Records contained in a dataset:
══════
-- ==== Sys2Proof/Machine/Iec.lean ====
section
/-!
DEFINITION. The IEC bus lines (spec/48_iec.md R1200-R1206).
-/

namespace Sys2Proof.Machine

/-- R1203: the drive answers ATN by holding DATA until ATNA acknowledges it: `atnAsserted xor pb[4]`. -/
def atnGate (atnLine : Bool) (pb : Byte) : Bool := (!atnLine) != (bit pb 4)

/-- R1204: the lines from CIA2's port A outputs and VIA1's port B outputs; ATN first, since the drive's DATA term depends on it. -/
def iecLines (i : Iec) (pa pb : Byte) (connected : Bool) : Iec :=
  let atn := !(bit pa 3)
  { i with
    atnLine := atn
    clkLine := !(bit pa 4 || (connected && bit pb 3))
    dataLine := !(bit pa 5 || (connected && (bit pb 1 || atnGate atn pb))) }

/-- R1204 `iecUpdate`. -/
def State.iecUpdate (s : State) : State :=
  let pa := s.cia2.paLatch ||| ~~~ s.cia2.ddra
  let i := iecLines s.iec pa (viaPbOut s.via1) s.cfg.driveConnected
  { s with iec := { i with
    dirtyC64 := false
    dirtyDrive := false
    ciaPins := (pa, s.cia2.ddra)
    devicePins := (s.via1.orb, s.via1.ddrb) } }

/-- R400: the lines are recomputed when either side is dirty. -/
def State.iecStep (s : State) : State := if s.iec.dirtyC64 || s.iec.dirtyDrive then s.iecUpdate else s

end Sys2Proof.Machine
end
══════
PROBLEM TO SOLVE ▸ The required output is the stretch of entries above from the line containing "namespace Sys2Proof.Machine" through the line containing "depends on it. -/", reproduced exactly.

SOLUTION ▸
namespace Sys2Proof.Machine

/-- R1203: the drive answers ATN by holding DATA until ATNA acknowledges it: `atnAsserted xor pb[4]`. -/
def atnGate (atnLine : Bool) (pb : Byte) : Bool := (!atnLine) != (bit pb 4)

/-- R1204: the lines from CIA2's port A outputs and VIA1's port B outputs; ATN first, since the drive's DATA term depends on it. -/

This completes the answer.